LAS TRES PLUMAS - CUENTOS DE PLUMAS


LAS TRES PLUMAS


Este era un rey que tenía tres hijos, siendo el pequeño muy bueno y modesto; en cambio, los dos mayores, eran vanidosos y presumidos. El menor era conocido con el sobrenombre de Simplón.

Cuando el rey vio acercarse la hora de su muerte, decidió dejar el trono al hijo que le trajera el más vistoso regalo.

Para el efecto, arrojó tres plumas al aire y decidió que cada uno de los príncipes tomase la dirección de la pluma que le correspondía. Una pluma se dirigió hacia el Este, y el hermano mayor tomó esa dirección. Otra pluma fue hacia el Oeste, y el segundo hermano marchó hacia allí. Pero la tercera pluma cayó al suelo, y Simplón no tuvo más remedio que permanecer en el lugar donde cayó su pluma.

Simplón quedó muy triste, pero, de pronto, vio una trampa en el suelo, donde había caído su pluma. Abrió la trampa y vio que debajo de ella había una escalerilla, por la cual descendió. Al final había una puerta y llamó.

Quedó asombrado al ver que salía a abrirle una rana de enorme tamaño, rodeada de otras pequeñitas.

- ¿Qué es lo que deseas? -preguntó la rana al príncipe. Este contestó que estaba en pos del tapiz más hermoso y raro que hubiera, para llevárselo a su padre.

La rana sacó de un baúl el tapiz más bello que uno imaginarse pueda, y se lo dio al príncipe. Este agradeció mucho el obsequio y corrió a dárselo a su padre.
Cuando los otros hermanos presentaron al rey unos tapies de escaso valor, éste les dijo:

- ¡Tuyo es el trono, Simplón!

Los otros dos hermanos, descontentos, solicitaron otra prueba, a la cual accedió el monarca, y lanzando al aire nuevamente las tres plumas, la que correspondía a Simplón cayó al suelo, y el príncipe bajó en seguida por la trampa, y dijo a la rana:

- Mi padre quiere ahora la más linda sortija del mundo.

La rana sacó de un estuche la más primorosa sortija que podamos imaginarnos, y con ella corrió Simplón al palacio.

Los otros hermanos llevaron a su padre las primeras sortijas que encontraron, las cuales no tenían gran valor. Así que el rey dijo:

- ¡Simplón: a ti te concedo mi reino!

Los envidiosos hermanos consiguieron, nuevamente, que el rey impusiera una nueva prueba, y éste pidió que le trajeran la mujer más bella del mundo.
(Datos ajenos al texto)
theorem reg_of_group4 {i : Instr} {b m : Byte} {bs rest : List Byte} (hb : b ∈ ([0x80, 0x81, 0x83] : List Byte))
    (h : b :: m :: bs = encodeBody i ++ rest) : m.extractLsb' 3 3 = 4 := by
  obtain ⟨c, cs, hbody, hc⟩ | ⟨c, rm, imm, hbody⟩ := encodeBody_group4 i
  · rw [hbody] at h
    obtain ⟨rfl, -⟩ := List.cons_eq_cons.mp h
    exact absurd hb hc
  · obtain ⟨m', ms, hrm, hreg⟩ := encodeRm_head 4 rm
    rw [hbody, hrm] at h
    obtain ⟨-, htail⟩ := List.cons_eq_cons.mp h
    obtain ⟨rfl, -⟩ := List.cons_eq_cons.mp htail
    exact hreg

/-- Settles O6: behind the prefixes stand a row's own bytes, under prefixes that the row admits. -/
theorem neighbouringEncodingsRefused : Obligations.NeighbouringEncodingsRefused := by
  rintro cx ps bs ⟨i, rest⟩ hps
  refine ⟨fun b hb h => ?_, fun hrep h => ?_, fun h66 h => ?_, fun b hb m hm h => ?_⟩
  · have hfree : ∀ b ∈ ([0x82, 0xA8, 0xA9, 0x84, 0x85, 0xC4, 0xC5, 0x62] : List Byte),
        prefixByte? b = none ∧ isRexByte b = false ∧ b ∉ opcodeHeads := by decide
    obtain ⟨hb, hrex, hrow⟩ := hfree b hb
    obtain ⟨-, -, hbody⟩ := decode_append_cons_eq_ok hps hb hrex h
    obtain ⟨c, cs, hhead, hc⟩ := encodeBody_opcode i
    rw [hhead] at hbody
    obtain ⟨rfl, -⟩ := List.cons_eq_cons.mp hbody
    exact hrow hc
  · obtain ⟨-, hspells, -⟩ := decode_append_cons_eq_ok hps rfl rfl h
    exact hrep.elim (fun hF2 => hspells.noRep _ hF2 rfl) (fun hF3 => hspells.noRep _ hF3 rfl)
  · obtain ⟨hwf, hspells, hbody⟩ := decode_append_cons_eq_ok hps rfl rfl h
    obtain ⟨-, -, hp66, -⟩ := (Instr.wf_iff cx i).mp hwf
    rw [mandatory_of_encodeBody hbody] at hp66
    exact h66 (hspells.p66 hp66)
  · have hfree : ∀ b ∈ ([0x80, 0x81, 0x83] : List Byte), prefixByte? b = none ∧ isRexByte b = false := by decide
    obtain ⟨hnone, hrex⟩ := hfree b hb
    obtain ⟨-, -, hbody⟩ := decode_append_cons_eq_ok hps hnone hrex h
    exact hm (reg_of_group4 hb hbody)

end Sys2Proof
end

section
/-! Effective addresses and segments of memory operands as numbers (30_encoding.md R99, R106 to R112). -/

namespace Sys2Proof.Machine

/-! ## Sums at an address size -/

section addressSize

variable {a : Nat} (ha : a ≤ 64)
include ha

/-- A sum of words reduced to an address size is the sum of the numbers there (R110). -/
theorem toNat_add_modEq {x y : Word64} {m n : Nat} (hx : x.toNat ≡ m [MOD 2 ^ a]) (hy : y.toNat ≡ n [MOD 2 ^ a]) :
    (x + y).toNat ≡ m + n [MOD 2 ^ a] := by
  rw [BitVec.toNat_add]
  exact ((Nat.mod_modEq _ _).of_dvd (pow_dvd_pow 2 ha)).trans (hx.add hy)

theorem toNat_shiftLeft_modEq {x : Word64} {m : Nat} (k : Nat) (hx : x.toNat ≡ m [MOD 2 ^ a]) :
    (x <<< k).toNat ≡ m * 2 ^ k [MOD 2 ^ a] := by
  rw [BitVec.toNat_shiftLeft, Nat.shiftLeft_eq]
  exact ((Nat.mod_modEq _ _).of_dvd (pow_dvd_pow 2 ha)).trans (hx.mul_right _)

theorem toNat_ofNat_modEq (n : Nat) : (BitVec.ofNat 64 n).toNat ≡ n [MOD 2 ^ a] := by
  rw [BitVec.toNat_ofNat]
  exact (Nat.mod_modEq _ _).of_dvd (pow_dvd_pow 2 ha)

/-- Extending to 64 bits and reducing to the address size is extending to the address size (R112). -/
theorem toNat_signExtend_modEq {w : Nat} (d : BitVec w) :
    (d.signExtend 64).toNat ≡ (d.signExtend a).toNat [MOD 2 ^ a] := by
  have hd : (d.signExtend 64).setWidth a = d.signExtend a := by
    ext j hj
    have hj64 : j < 64 := by omega
    simp [BitVec.getElem_signExtend, hj64]
  rw [← hd, BitVec.toNat_setWidth]
  exact (Nat.mod_modEq _ _).symm

theorem dispValue_modEq {w : Nat} (d : Disp w) : (dispValue d).toNat ≡ dispNat a d [MOD 2 ^ a] := by
  cases d with
  | none => rfl
  | d8 d => exact toNat_signExtend_modEq ha d
  | full d => exact toNat_signExtend_modEq ha d

theorem addrReg_toNat (c : RegCode) (s : State) : (addrReg a c s).toNat = s.x[c.val].toNat % 2 ^ a :=
  lowBits_toNat a _ ha

theorem addrReg_modEq (c : RegCode) (s : State) : (addrReg a c s).toNat ≡ s.x[c.val].toNat % 2 ^ a [MOD 2 ^ a] := by
  rw [addrReg_toNat ha]

/-- `I` of R107 as a number: index code 0100B is no index. -/
theorem scaledIndex_modEq (p : Prefixes) (sc : BitVec 2) (ix : BitVec 3) (s : State) :
    (scaledIndex a p sc ix s).toNat ≡
      if indexField p ix = 4 then 0 else s.x[(indexField p ix).val].toNat % 2 ^ a * 2 ^ sc.toNat [MOD 2 ^ a] := by
  unfold scaledIndex
  split
  · rfl
  · exact toNat_shiftLeft_modEq ha _ (addrReg_modEq ha _ s)

end addressSize

/-! ## The effective address -/

theorem ite_64_32_le (c : Prop) [Decidable c] : (if c then 64 else 32) ≤ 64 := by split <;> decide

theorem addrWidth_le (mode : Mode) (p67 : Bool) (m : MemOp) : addrWidth mode p67 m ≤ 64 := by
  cases m with
  | mem16 => exact (by decide : 16 ≤ 64)
  | direct16 => exact (by decide : 16 ≤ 64)
  | base => exact ite_64_32_le _
  | disp32 => exact ite_64_32_le _
  | sib => exact ite_64_32_le _
  | sibNoBase => exact ite_64_32_le _

/-- The effective address is the sum of R106, R107 and R109, as a number, modulo `2 ^ A` (R110). -/
theorem effectiveAddr_toNat (p : Prefixes) (len : Nat) (m : MemOp) (s : State) (a n : Nat)
    (ha : addrWidth s.sys.mode p.p67 m = a) (hn : (addrSum a p len s m).toNat ≡ n [MOD 2 ^ a]) :
    (effectiveAddr p len m s).toNat = n % 2 ^ a := by
  subst ha
  exact (lowBits_toNat _ _ (addrWidth_le _ _ _)).trans hn

theorem wideAddr_le (p67 : Bool) (s : State) : wideAddr p67 s ≤ 64 := ite_64_32_le _

/-- Settles O30: each part of the sum at the address size, then the sum. -/
theorem baseAndSibAddresses : Obligations.BaseAndSibAddresses := by
  rintro p len s _ rfl
  have ha := wideAddr_le p.p67 s
  refine ⟨fun rm d => ?_, fun sc ix b d => ?_, fun sc ix d => ?_⟩
  · exact effectiveAddr_toNat _ _ _ _ _ _ rfl (toNat_add_modEq ha (addrReg_modEq ha _ s) (dispValue_modEq ha d))
  · exact effectiveAddr_toNat _ _ _ _ _ _ rfl (toNat_add_modEq ha
      (toNat_add_modEq ha (addrReg_modEq ha _ s) (scaledIndex_modEq ha p sc ix s)) (dispValue_modEq ha d))
  · exact effectiveAddr_toNat _ _ _ _ _ _ rfl
      (toNat_add_modEq ha (scaledIndex_modEq ha p sc ix s) (toNat_signExtend_modEq ha d))

/-- A 16-bit form sums the registers of its `r/m` and the displacement, modulo 2^16 (R109). -/
theorem effectiveAddr_mem16_toNat (p : Prefixes) (len : Nat) (s : State) (rm : BitVec 3) (d : Disp 16) :
    (effectiveAddr p len (.mem16 rm d) s).toNat =
      (((regs16 rm).map fun c => s.x[c.val].toNat % 2 ^ 16).sum + dispNat 16 d) % 2 ^ 16 := by
  have hle : 16 ≤ 64 := by decide
  refine effectiveAddr_toNat _ _ _ _ 16 _ rfl (toNat_add_modEq hle ?_ (dispValue_modEq hle d))
  induction regs16 rm with
  | nil => rfl
  | cons c cs ih =>
    simp only [List.map_cons, List.sum_cons]
    exact toNat_add_modEq hle (addrReg_modEq hle c s) ih

/-- Settles O31: the registers of each `r/m` are the table's. -/
theorem sixteenBitAddresses : Obligations.SixteenBitAddresses := by
  rintro p len s d _ _ _ _ rfl rfl rfl rfl
  have hv (v : BitVec 16) : (effectiveAddr p len (.direct16 v) s).toNat = v.toNat := by
    rw [effectiveAddr_toNat p len _ s 16 _ rfl (toNat_signExtend_modEq (by decide) v), BitVec.signExtend_eq,
      Nat.mod_eq_of_lt v.isLt]
  simp [effectiveAddr_mem16_toNat, regs16, hv]

/-- Settles O29: in 64-bit mode `pc`, the length and the displacement, elsewhere the displacement alone. -/
theorem ripRelativeAddress : Obligations.RipRelativeAddress := by
  intro p len d s
  refine ⟨fun hmode => ?_, fun hmode => ?_⟩
  · have ha : (if p.p67 then 32 else 64) ≤ 64 := by split <;> decide
    refine effectiveAddr_toNat _ _ _ _ _ _ (by cases p.p67 <;> simp [addrWidth, hmode]) ?_
    rw [addrSum, if_pos hmode]
    exact toNat_add_modEq ha (toNat_add_modEq ha rfl (toNat_ofNat_modEq ha len)) rfl
  · have hsum : (addrSum 32 p len s (.disp32 d)).toNat ≡ d.toNat [MOD 2 ^ 32] := by
      simpa [addrSum, hmode] using toNat_signExtend_modEq (a := 32) (by decide) d
    rw [effectiveAddr_toNat p len _ s 32 _ (by simp [addrWidth, hmode]) hsum, Nat.mod_eq_of_lt d.isLt]

/-! ## The segment -/

theorem operandSeg_of_override (p : Prefixes) (g : Seg) (m : MemOp) (h : p.seg = some g) : operandSeg p m = g := by
  rw [operandSeg, h, Option.getD_some]

theorem operandSeg_of_no_override (p : Prefixes) (m : MemOp) (h : p.seg = none) : operandSeg p m = defaultSeg p m := by
  rw [operandSeg, h, Option.getD_none]

/-- A default segment is SS where its condition holds and DS elsewhere (R111). -/
theorem ite_ss_ds_eq_ss (c : Prop) [Decidable c] : (if c then Seg.ss else Seg.ds) = .ss ↔ c := by
  simp

theorem ite_base_eq_ss (c : RegCode) :
    (if c = 4 ∨ c = 5 then Seg.ss else Seg.ds) = .ss ↔ c.val = 4 ∨ c.val = 5 := by
  rw [ite_ss_ds_eq_ss, Fin.ext_iff, Fin.ext_iff]
  rfl

theorem defaultSeg_ss_or_ds (p : Prefixes) (m : MemOp) : defaultSeg p m = .ss ∨ defaultSeg p m = .ds := by
  cases m with
  | mem16 => exact ite_eq_or_eq ..
  | direct16 => exact .inr rfl
  | base => exact ite_eq_or_eq ..
  | disp32 => exact .inr rfl
  | sib => exact ite_eq_or_eq ..
  | sibNoBase => exact .inr rfl

/-- Settles O32: an override stands for every form; without one the default of each form does. -/
theorem operandSegments : Obligations.OperandSegments := by
  refine fun p => ⟨fun g m => operandSeg_of_override p g m, fun h => ?_⟩
  simp only [operandSeg_of_no_override p _ h]
  exact ⟨fun rm d => ite_base_eq_ss _, fun sc ix b d => ite_base_eq_ss _, fun rm d => ite_ss_ds_eq_ss _,
    defaultSeg_ss_or_ds p, fun d => rfl, fun d => rfl, fun sc ix d => rfl⟩

end Sys2Proof.Machine
end

section
/-! Bytes of memory as one value (20_memory.md R60, R75). -/

namespace Sys2Proof.Machine

/-- Byte `k` of a little-endian number is its bits 8k+7:8k. -/
theorem testBit_leNat (bs : List Byte) (j : Nat) :
    (leNat bs).testBit j = (bs.getD (j / 8) 0).getLsbD (j % 8) := by
  induction bs generalizing j with
  | nil => simp [leNat]
  | cons b bs ih =>
    rw [leNat, Nat.add_comm, show 256 = 2 ^ 8 from rfl, Nat.testBit_two_pow_mul_add _ b.isLt]
    split_ifs with hj
    · rw [Nat.div_eq_of_lt hj, Nat.mod_eq_of_lt hj, List.getD_cons_zero, BitVec.testBit_toNat]
    · obtain ⟨i, rfl⟩ := Nat.exists_eq_add_of_le (not_lt.mp hj)
      rw [Nat.add_sub_cancel_left, ih, Nat.add_mod_left, Nat.add_div_left _ (by decide), List.getD_cons_succ]

/-- A load reads the bytes that stand in memory. -/
theorem bytesAt_loadLE (n : Nat) (m : Memory) (as : List Nat) (hlength : as.length = n) :
    BytesAt m as (loadLE n m as) := by
  intro k hk
  refine BitVec.eq_of_getLsbD_eq fun j hj => ?_
  have hread : (as.map m.read).getD k 0 = m.read (as.getD k 0) := by simp [hlength, hk]
  rw [BitVec.getLsbD_extractLsb', decide_eq_true hj, Bool.true_and, loadLE, leValue, BitVec.getLsbD_ofNat,
    decide_eq_true (by omega), Bool.true_and, testBit_leNat, show (8 * k + j) / 8 = k by omega,
    show (8 * k + j) % 8 = j by omega, hread]

/-- The bytes at `as` determine the value. -/
theorem BytesAt.unique {n : Nat} {m : Memory} {as : List Nat} {v w : BitVec (8 * n)} (hv : BytesAt m as v)
    (hw : BytesAt m as w) : v = w := by
  refine BitVec.eq_of_getLsbD_eq fun i hi => ?_
  have hbyte := congrArg (·.getLsbD (i % 8)) ((hv (i / 8) (by omega)).trans (hw (i / 8) (by omega)).symm)
  simpa [Nat.mod_lt, Nat.div_add_mod] using hbyte

theorem loadLE_eq_of_bytesAt {n : Nat} {m : Memory} {as : List Nat} {v : BitVec (8 * n)} (hlength : as.length = n)
    (hv : BytesAt m as v) : loadLE n m as = v :=
  (bytesAt_loadLE n m as hlength).unique hv

end Sys2Proof.Machine
end

section
/-! What the XMM instructions share: the source, then one XMM register written (42_andpd.md R190, 40_aeskeygenassist.md
R141). -/

namespace Sys2Proof.Machine

/-- A memory operand against which no condition holds is accessed at its addresses. -/
theorem operandAccess_of_operandOk {cls : AccessClass} {p : Prefixes} {i : Instr} {m : MemOp} {n : Nat}
    {kind : AccessKind} {s : State} {as : List Nat} (hn : 0 < n) (hok : OperandOk cls p i m n kind s as) :
    operandAccess cls p (instrLength i) m n kind s = .next as :=
  (accessAnswersExactlyWhenOk cls _ _ n kind s as hn).mpr hok

/-- The source is the register's value or the value of the 16 bytes of memory. -/
theorem readXmmRm_eq_next (p : Prefixes) (i : Instr) (rm : Rm) (s : State) (src : XWord)
    (hreg : ∀ r, rm = .reg r → src = s.xmm[(baseField p r).val])
    (hmem : ∀ m, rm = .mem m → ∃ as, OperandOk .xmm p i m 16 .read s as ∧ BytesAt (n := 16) s.mem as src) :
    readXmmRm p (instrLength i) rm s = .next src := by
  cases rm with
  | reg r =>
    rw [hreg r rfl]
    rfl
  | mem m =>
    obtain ⟨as, hok, hbytes⟩ := hmem m rfl
    have haccess := operandAccess_of_operandOk (by decide) hok
    exact (readXmmRm_mem_eq_next ..).mpr
      ⟨as, haccess, loadLE_eq_of_bytesAt (access_length _ _ _ _ _ _ _ haccess) hbytes⟩

theorem wroteXmm_advance_writeXmm (i : Instr) (c : RegCode) (v : XWord) (s : State) :
    WroteXmm i c v s (advance (instrLength i) (writeXmm c v s)) :=
  ⟨writeXmm_xmm_same c v s, fun d hd => writeXmm_xmm_other c d v s hd, advance_pc_toNat _ (writeXmm c v s),
    rfl, rfl, rfl, fun _ => rfl, rfl, rfl, rfl⟩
Al arrojarse las tres plumas al aire, volvió a suceder amo las veces anteriores.

Simplón bajó al subterráneo y pidió a la rana encantada lo que su padre le pedía esta vez.

- Aunque esto es más difícil de conceder -dijo la rana grande-, sin embargo, en gracia a tu modestia y buen corazón, te lo voy a otorgar. Coge esa zanahoria hueca y ata a ella seis ratoncitos blancos. Luego, coloca dentro de la zanahoria una de mis ranitas, y verás enseguida.

Simplón cumplió al pie de la letra las indicaciones de la rana encantada, y en cuanto hubo entrado la ranita pequeña en la zanahoria. ¡Oh maravilla!, se transformó en una bellísima joven; los ratones, en briosos caballos blancos, y la zanahoria, en una magnífica carroza.

Desbordante de alegría. Simplón besó la mano de la graciosísima joven y, juntos en el elegante carruaje, se trasladaron a palacio. Poco después, pasaron los hermanos con dos robustas aldeanas. Apenas vio el rey a la bellísima joven que trajo su hijo menor, díjole:

- ¡Tú serás mi heredero! i Has ganado tres veces y te lo Mereces!

Los tres hermanos no pudieron quedar en armonía, pues los dos mayores volvieron a reclamar del rey que se realizase una última y definitiva prueba. Propusieron que heredaría el trono, aquél que se casase con la mujer que fuese capaz de saltar a través de un aro que colgaba del techo del salón.

Estaban seguros que la joven que trajo Simplón no podría hacer la prueba, y sí, en cambio, las campesinas que ellos trajeron. Comenzaron la prueba y las aldeanas fueron las primeras en saltar, pero las dos cayeron pesadamente al suelo, rompiéndose las piernas, en el intento, sin lograr pasar por dentro del aro. En cambio, la delicada compañera de Simplón, saltó con gracia y agilidad, ganando así el premio ofrecido por el rey, que consistía en ser la esposa del heredero del trono.